Exercise data -
/-- Settles O28: a byte is offered or accepted in EMIT alone, where the CFE is READY, and READY has the line. -/
theorem noByteOnAnUnconfiguredLine : Obligations.NoByteOnAnUnconfiguredLine := by
  unfold Obligations.NoByteOnAnUnconfiguredLine
  intro s h
  have hline : s.phase = .emit → s.lineConfigured = true ∧ s.initState = .ready := by
    intro hphase
    have hready := ready_of_busy h (by simp [hphase])
    exact ⟨h.configured.2 hready, hready⟩
  exact ⟨fun hvalid => (hline (by simpa [txValid] using hvalid)).1,
    fun t hstep hwire => hline (emit_of_step_wire_ne hstep hwire)⟩

end Sys2Proof.Proofs.Sequencer
end

-- ==== Proofs of the statements of 41_init.md ====
section
/-!
INIT, the plain pin write and the read of CTRL (R160 to R165); what the diagnostic outputs show after a step (R164);
and WIRING_ERROR, which nothing but a reset ends (R162).
-/

namespace Sys2Proof.Proofs.Init
open Sys2Proof.Machine Sys2Proof.Laws Sys2Proof.Proofs.Cycle

/-! The accesses to CTRL. -/

theorem decode_ctrl_of_init {v : Word} (h : initField v = true) : decode .ctrl v = .ok (.init (pinField v)) := by
  simp [decode, decodeCtrl, h]

theorem ctrlWrite_of_initClear {v : Word} (s : State) (h : initField v = false) :
    ctrlWrite v s = immediate .okay (setPin (pinField v)) s := by
  simp [ctrlWrite, decode, decodeCtrl, h]

/-- Settles O16: the write is the immediate access that sets the pin, and the read is the response alone. -/
theorem pinWriteSetsOnlyRxPin : Obligations.PinWriteSetsOnlyRxPin := by
  unfold Obligations.PinWriteSetsOnlyRxPin
  refine ⟨fun v s hinit hp => ?_, fun s hp => ?_⟩
  · rw [memWrite_ctrl, ctrlWrite_of_initClear s hinit, immediate_next hp]
    rfl
  · exact (Window.memRead_register .ctrl s).trans (immediate_next hp)

/-- INIT completes in its step (R160). -/
theorem exec_init (pin : Byte) {s : State} (hp : s.pending = false) :
    exec (.init pin) s = .next (respond .okay (initOperation pin s)) :=
  immediate_next hp

theorem initOperation_matching {pin : Byte} {s : State} (hi : s.initState = .uninit)
    (hpin : pin = Config.requiredRxPin) : initOperation pin s = bindAndConfigure pin (setPin pin s) := by
  simp [initOperation, hi, hpin]

theorem initOperation_mismatch {pin : Byte} {s : State} (hi : s.initState = .uninit)
    (hpin : pin ≠ Config.requiredRxPin) : initOperation pin s = raise (.wiringMismatch pin) (setPin pin s) := by
  simp [initOperation, hi, hpin]

theorem initOperation_afterFirst (pin : Byte) {s : State} (hi : s.initState ≠ .uninit) :
    initOperation pin s = setPin pin s := by
  simp [initOperation, hi]

/-- Settles O14: the INIT operation takes one of three ways, by `init_state` and the pin of the same write. -/
theorem initBindsOrFailsOnce : Obligations.InitBindsOrFailsOnce := by
  unfold Obligations.InitBindsOrFailsOnce
  refine ⟨fun v => decode_ctrl_of_init, fun pin s hp => ⟨fun hi hpin => ?_, fun hi hpin => ?_, fun hi => ?_⟩⟩ <;>
    rw [exec_init pin hp]
  · rw [initOperation_matching hi hpin]
    exact ⟨_, rfl, rfl, rfl, rfl⟩
  · rw [initOperation_mismatch hi hpin]
    rfl
  · rw [initOperation_afterFirst pin hi]
    rfl

/-! The diagnostic outputs (R164). -/

/-- Between `s` and `u` nothing was reported, and the CFE did not fall from UNINIT into WIRING_ERROR. -/
def Unreported (s u : State) : Prop :=
  u.diagValid = s.diagValid ∧ u.diagLog = s.diagLog ∧ ¬ (s.initState = .uninit ∧ u.initState = .wiringError)

/-- The CFE fell from UNINIT into WIRING_ERROR, and that was reported once. -/
def Reported (s u : State) : Prop :=
  (s.initState = .uninit ∧ u.initState = .wiringError) ∧ u.diagValid = true ∧
    diagOut u = some { sev := 2, code := 0x01 } ∧ u.diagLog = s.diagLog ++ [{ sev := 2, code := 0x01 }]

/-- Where `init_state` is kept only the outputs are left to look at. -/
theorem unreported_of_kept {s u : State} (hi : u.initState = s.initState) (hvalid : u.diagValid = s.diagValid)
    (hlog : u.diagLog = s.diagLog) : Unreported s u := by
  refine ⟨hvalid, hlog, ?_⟩
  rintro ⟨huninit, herror⟩
  simp [hi, huninit] at herror

/-- Events other than the wiring mismatch are silent. -/
theorem unreported_drop {e : Event} (he : ∀ p, e ≠ .wiringMismatch p) (s : State) : Unreported s (drop e s) := by
  cases e with
  | wiringMismatch p => exact absurd rfl (he p)
  | _ => exact unreported_of_kept rfl rfl rfl

theorem unreported_commandEffect {s u : State} (h : CommandEffect s u) : Unreported s u := by
  cases h with
  | load seq post => exact unreported_of_kept rfl rfl rfl
  | header len =>
    rcases stringStart_cases len s with ⟨-, h⟩ | ⟨-, h⟩ <;> rw [h] <;> exact unreported_of_kept rfl rfl rfl
  | reject e he => exact unreported_drop he s

theorem unreported_emitStep (b : Byte) (s : State) : Unreported s (emitStep b s) := by
  rcases emitStep_cases b s with ⟨-, he⟩ | ⟨-, he⟩ | ⟨-, -, -, he⟩ | ⟨-, -, he⟩ <;> rw [he] <;>
    exact unreported_of_kept rfl rfl rfl

theorem unreported_settleCycle (s : State) : Unreported s (settleCycle s) := by
  rcases settleCycle_cases s with ⟨-, hc⟩ | ⟨-, hc⟩ <;> rw [hc] <;> exact unreported_of_kept rfl rfl rfl

theorem reported_or_unreported_init (pin : Byte) (s : State) :
    Reported s (respond .okay (initOperation pin s)) ∨ Unreported s (respond .okay (initOperation pin s)) := by
  rcases initOperation_cases pin s with ⟨-, -, h⟩ | ⟨hi, -, h⟩ | ⟨-, h⟩ <;> rw [h]
  · exact .inr ⟨rfl, rfl, by simp⟩
  · exact .inl ⟨⟨hi, rfl⟩, rfl, rfl, rfl⟩
  · exact .inr (unreported_of_kept rfl rfl rfl)

/-- Of the moves of the host INIT alone can report. -/
theorem reported_or_unreported_hostEffect {s u : State} {a : HostAction} (h : HostEffect s a u) :
    Reported s u ∨ Unreported s u := by
  cases h with
  | init v => exact reported_or_unreported_init (pinField v) s
  | dropped w e he => exact .inr (unreported_drop he s)
  | command w _ _ heffect => exact .inr (unreported_commandEffect heffect)
  | _ => exact .inr (unreported_of_kept rfl rfl rfl)
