/-- A cycle in EMIT without reset, the Transport not accepting and the input pins at their last levels: only the
clock and `diag_valid` move. -/
theorem step_stalled {s : State} (hbytes : bufferedBytes s ≠ []) (hr : s.resetIn = false) (ht : s.txReady = false)
    (hinputs : s.inputs = []) : step s = .next { s with diagValid := false, cycle := s.cycle + 1 } := by
  obtain ⟨b, rest, hb⟩ := List.exists_cons_of_ne_nil hbytes
  obtain ⟨hphase, -⟩ := bufferedBytes_cons hb
  have hoffer : txData (beginCycle s) = some b := txData_of_buffered hb
  have hsteady : endCycle (beginCycle s) = { s with diagValid := false, cycle := s.cycle + 1 } :=
    endCycle_steady hinputs
  simp [step, hr, engineCycle, hphase, emitCycle, hoffer, ht, andThen, hsteady]

/-- The state after stalled cycles stalls for the same reasons, so that the hang lasts. -/
theorem cycles_stalled {s : State} (hbytes : bufferedBytes s ≠ []) (hr : s.resetIn = false) (ht : s.txReady = false)
    (hinputs : s.inputs = []) (n : Nat) :
    cycles (n + 1) s = .next { s with diagValid := false, cycle := s.cycle + (n + 1) } := by
  induction n with
  | zero => exact cycles_succ 0 _ _ (step_stalled hbytes hr ht hinputs)
  | succ n ih => exact cycles_snoc ih (step_stalled hbytes hr ht hinputs)

/-- Settles O24: the stalled cycle is repeated, and the cycle of the reset puts every element. -/
theorem transportHangEndsOnlyByReset : Obligations.TransportHangEndsOnlyByReset := by
  unfold Obligations.TransportHangEndsOnlyByReset
  refine fun s hbytes ht hinputs => ⟨fun hr n => ⟨_, cycles_stalled hbytes hr ht hinputs n, rfl⟩, fun hr => ?_⟩
  obtain ⟨t, hstep, hreset⟩ := resetPutsEveryElement s hr
  exact ⟨t, hstep, by simp [hreset]⟩

end Sys2Proof.Proofs.Hang
end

Instructions to follow - Reproduce, character for character, only the lines of the preceding data that start at the line with "header len =>" and end at the line with "theorem reported_or_unreported_init (pin", both included.

Response area -
  | header len =>
    rcases stringStart_cases len s with ⟨-, h⟩ | ⟨-, h⟩ <;> rw [h] <;> exact unreported_of_kept rfl rfl rfl
  | reject e he => exact unreported_drop he s

theorem unreported_emitStep (b : Byte) (s : State) : Unreported s (emitStep b s) := by
  rcases emitStep_cases b s with ⟨-, he⟩ | ⟨-, he⟩ | ⟨-, -, -, he⟩ | ⟨-, -, he⟩ <;> rw [he] <;>
    exact unreported_of_kept rfl rfl rfl

theorem unreported_settleCycle (s : State) : Unreported s (settleCycle s) := by
  rcases settleCycle_cases s with ⟨-, hc⟩ | ⟨-, hc⟩ <;> rw [hc] <;> exact unreported_of_kept rfl rfl rfl

theorem reported_or_unreported_init (pin : Byte) (s : State) :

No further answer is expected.